A plusieurs reprises l’an dernier des responsables locaux des zones anglophones ont encouragé la population à se constituer en comité de vigilance face aux séparatistes. Plusieurs cérémonies de distribution de motos, téléphones, ou sifflets ont même été relayées par la presse locale. C’est en revanche la première fois que leur présence aux côtés de l’armée au cours d’une opération est mentionnée dans un communiqué officiel. Ce document parle de civils « armés » sans préciser ni leur identité, ni la nature et la provenance des armes.

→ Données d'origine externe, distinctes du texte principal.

/-- TEAM_RESTORE: an evicted team resumes on a free place of the same shape (19 R344). -/
def execTeamRestore (team : Nat) (s : State) : Out :=
  .next (match s.saved.find? (fun x => x.eviction && (match x.team with | some t => t.tid == team | none => false)) with
    | none => s
    | some x =>
      let t := s.savedTeam x
      if (s.ownerOf x.owner).halt.isSome then s
      else match s.findPlace (s.gridOf t.grid) (fun k => lanesFor (t.sps.getD k 0) x.groups) (fun sp => !(s.agedBlocks (s.gridOf t.grid) sp)) with
        | none => s
        | some pl =>
          let spOf := fun p => pl.sps.getD ((t.sps.findIdx? (· == p)).getD 0) 0
          match s.imagesReady [x] with
          | some u => u
          | none =>
            let read := s.readContext x (fun p => 1024 - s.lanesOn (spOf p))
            let img := s.imageAt x.owner x.va x.len
            let off := x.len - 65536 * t.allBanks.length
            let banks := pl.banks ++ pl.partnerBanks
            let s1 := pl.sps.foldl (fun (u : State) p => u.takeSp x.owner p) (s.takeRecords [x])
            let s2 := banks.foldl (fun (u : State) b => u.takeBank x.owner b) s1
            let s3 := (banks.zip (List.range banks.length)).foldl (fun (u : State) b => u.fillBank x img off b.1 b.2) s2
            let s4 := (pl.sps.zip (s.readMes x)).foldl (fun (u : State) y => u.modMe y.1 (fun _ => y.2)) s3
            let tm := { (t.takeState (img.drop x.tail)) with core := pl.core, sps := pl.sps, banks := pl.banks, partnerBanks := pl.partnerBanks }
            let s5 : State := { s4 with teams := s4.teams ++ [tm] }
            ((goodOf read).foldl (fun (u : State) g => u.joinSp (spOf g.sp) [g]) s5).endBad s [x] read)

end Sys2Proof.Machine
end

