/-- R314, R330, R331: a walk handler group claims the first 64 unclaimed misses, one lane each with the page's address in v0:v1; a
fault batch gets a PAGE handler group, one lane for each page, which holds the address in v0:v1, the parked lanes in v2:v3 and
what the access was in v4; a page request gets a group of its own, on the SP that is the model's choice for it (log entry 21:
DEDUCED). Each is at handler level from its first word, at the table's entry. Which of them comes next is a turn (log entry 9). -/
def Obligations.HandlerGroupLaunches : Prop :=
  ∀ (s : State) (o : Owner) (sp : Nat), s.owners = [o] → o.halt = none →
    (∀ (m : Miss) (rest L : List Miss), o.unclaimed = m :: rest → L = o.unclaimed.take 64 → s.walkSp o.id = some sp →
      ∃ t g, exec (.walkHandlerLaunch o.id) s = .next t ∧ t.groups = s.groups ++ [g] ∧ t.cur = s.cur ∧ t.mem = s.mem ∧ g.kind = .walk ∧ g.sp = sp ∧
        g.owner = o.id ∧ g.hlv = true ∧ g.cause = 1 ∧ g.width = 64 ∧ g.tval = pageVa m.page ∧ g.tlane = Mask.upto L.length ∧
        (∀ l, l < 64 → (g.live.has l = true ↔ l < L.length) ∧ g.hl.has l = g.live.has l) ∧
        (∀ l x, L[l]? = some x → pairW (g.vraw 1 l) (g.vraw 0 l) = pageVa x.page ∧ g.pc.get l = (s.tableFor o.id m.grid).getD 1 0) ∧
        ∀ x ∈ (t.ownerOf o.id).misses, x.request = false → (∃ y ∈ L, y.page = x.page) → x.claimed = true) ∧
    (∀ (b : Batch) (p : Nat) (m : Mask) (va : DWord) (rest : List (Nat × Mask × DWord)) (fg : Group), o.batches = [b] → b.pages = (p, m, va) :: rest →
      s.groupOf b.gid = some fg → fg.sp = sp → b.pages.length ≤ fg.width → fg.width ≤ 64 → s.slotEmpty sp = true → s.walkSp o.id ≠ some sp →
      ∃ t g, exec (.pageHandlerLaunch sp) s = .next t ∧ t.groups = s.groups ++ [g] ∧ t.cur = s.cur ∧ t.mem = s.mem ∧ g.kind = .page ∧ g.sp = sp ∧
        g.hlv = true ∧ g.cause = 2 ∧ g.tval = va ∧ g.tlane = m ∧ g.live = Mask.upto b.pages.length ∧ g.hl = g.live ∧
        (∀ l x, b.pages[l]? = some x → pairW (g.vraw 1 l) (g.vraw 0 l) = x.2.2 ∧ pairW (g.vraw 3 l) (g.vraw 2 l) = x.2.1 ∧
          g.vraw 4 l = BitVec.ofNat 32 ((if b.write then 1 else 0) + (if b.fetch then 2 else 0) + 256 * (fg.gnum % 16)) ∧
          g.pc.get l = (s.tableFor o.id b.grid).getD 2 0) ∧ (t.ownerOf o.id).batches = []) ∧
    (∀ m : Miss, o.misses = [m] → m.request = true → m.claimed = false → o.batches = [] → (s.tableFor o.id m.grid).getD 2 0 ≠ 0 →
      s.handlerSp o.id m.sp = some sp →
      ∃ t g, exec (.requestHandlerLaunch o.id) s = .next t ∧ t.groups = s.groups ++ [g] ∧ t.cur = s.cur ∧ t.mem = s.mem ∧ g.kind = .request ∧ g.sp = sp ∧
        g.hlv = true ∧ g.cause = 2 ∧ g.live = Mask.upto 1 ∧ g.pc.get 0 = (s.tableFor o.id m.grid).getD 2 0 ∧ pairW (g.vraw 1 0) (g.vraw 0 0) = pageVa m.page ∧
        (t.ownerOf o.id).misses = [{ m with claimed := true }])

/-- R318, R353-R355, R393: the record of a halt joins the ring's sequence once, unless the TDI is in ERROR; the oldest waiting record
is written to its slot when that is free; the reply to a group's trap gives its four words to s0-s3, and the lanes that trapped go
on; a write of LQ queues a launch. Which of them comes next is a turn (log entry 9). -/
def Obligations.RingEvents : Prop :=
  ∀ (s : State) (o : Owner), s.owners = [o] →
    (∀ h : Halt, o.halt = some h → s.stopped o.id = true → h.written = false → o.tdi ≠ .error →
      ∃ t, exec (.haltRecord o.id) s = .next t ∧ (t.ownerOf o.id).halt = some { h with written := true } ∧ (t.ownerOf o.id).ringSeq = o.ringSeq + 1 ∧
        t.cur = s.cur) ∧
    (∀ h : Halt, o.halt = some h → h.written = true ∨ o.tdi = .error → ∃ t, exec (.haltRecord o.id) s = .next t ∧ t = s) ∧
    (∀ (r : RingRec) (rest : List RingRec) (key : Nat), o.ringWaiting = r :: rest → o.replies = [] → o.pollAt.toNat ≤ s.cyc.toNat → s.upsets = [] →
      s.ringSlot o.id r.seq = .free →
      (∀ i, i < r.bytes.length → s.engXlate o.id Team.none cpCore .write (o.slotVa r.seq + BitVec.ofNat 64 i) = .ok (key + i) ∧ s.frameLost (key + i) = false ∧
        s.keyless (key + i) = false) →
      ∀ i ∈ ([.trapRecord o.id, .syscallSlotPoll o.id] : List Instr), ∃ t, exec i s = .next t ∧ (t.ownerOf o.id).ringWaiting = rest ∧
        Memory.bytes t.mem key r.bytes.length = r.bytes ∧ t.cur = s.cur ∧
        ∀ j, j < key ∨ key + r.bytes.length ≤ j → t.mem.get j = s.mem.get j) ∧
    (∀ (q : BitVec 32) (m : Mask) (ws : List Word), o.replies = [] → o.halt = none → s.settled → s.cur.owner = o.id → s.cur.trap = some (q.toNat, m) →
      (s.modOwner o.id (fun x => { x with replies := x.replies ++ [q] })).ringSlot o.id q.toNat = .reply ws →
      ∃ t, exec (.reply o.id q) s = .next t ∧ t.cur.trap = none ∧ (t.ownerOf o.id).replies = [] ∧
        (∀ k, k < 4 → t.cur.sreg k = ws.getD k 0) ∧ (∀ k, 4 ≤ k → t.cur.sreg k = s.cur.sreg k) ∧
        ∀ l, l < 64 → t.cur.pc.get l = if m.has l then s.cur.pc.get l + 4 else s.cur.pc.get l) ∧
    (∀ va : BitVec 64, o.id ≠ 0 → o.halt = none →
      ∃ t, exec (.lq o.id va) s = .next t ∧ t = { s with owners := [{ o with launches := o.launches ++ [va] }] })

Human Rights Watch, qui a enquêté sur ce massacre, évoque de son coté « un groupe d’environ 30 hommes d’ethnie peule », armés « de machettes, bâtons et fusils de chasse ». Des membres d’une communauté d’éleveurs appelés Mbororo, très présente aux environs de Ngarbuh.

« Les Mbororo ne sont pas les seuls à s’être constitués en comité de vigilance depuis le début de la crise anglophone. D’autres comités incluent diverses communautés et d’ex-combattants repentis, explique Arrey Elvis Ntui, chercheur à l’ICG, International Crisis Group. Mais l’idée est largement répandue qu’ils sont les mieux armées et plus violents que les autres. »

Et si depuis longtemps, des conflits existent entre ces peuls et des agriculteurs locaux, pour l’accès aux terres de pâturage, ils sont « exacerbés » depuis le début de cette crise, note Human Rights Watch. « Les séparatistes armés ont pris pour cible les Peuls pour s’emparer de leur bétail et les ont accusés de se joindre à des groupes d’auto-défense proches du gouvernement. Des groupes armés peuls ont aussi attaqué des communautés où des séparatistes armés sont réputés opérer », peut-on lire dans le premier communiqué publié le 25 février dernier par l'organisation.

Une dynamique « inquiétante »

Dans son rapport de février, OCHA, le Bureau de coordination des affaires humanitaires, mentionnait par ailleurs, une augmentation des affrontements entre « des Mbororo » « venus du Nigeria » voisin, et les populations locales. Cette dynamique est jugée « inquiétante » par de nombreux observateurs, qui craignent qu’en s’appuyant sur ces comités à caractère ethnique, et dans un contexte de rivalité latente, les autorités camerounaises ne sèment les graines de conflits futurs qui risquent de perdurer au-delà de la crise anglophone.

« Dans un contexte de violence accrue contre les populations et les séparatistes, le risque est que même une fois la paix revenue dans les régions anglophones, cela complique les relations entre les Mbororo et les autres groupes ethniques, avec par exemple des actes de vengeance, dans la mesure où ces comités de vigilance Mbororo auront été – à tort ou à raison - associés à une augmentation de la violence contre les populations », estime Arrey Elvis Ntui, chercheur à l’ICG.

Ni le porte-parole du ministère de la Défense ni le ministre de l’Administration territoriale n’ont souhaité répondre aux demandes de précisions de RFI, renvoyant au communiqué de la présidence.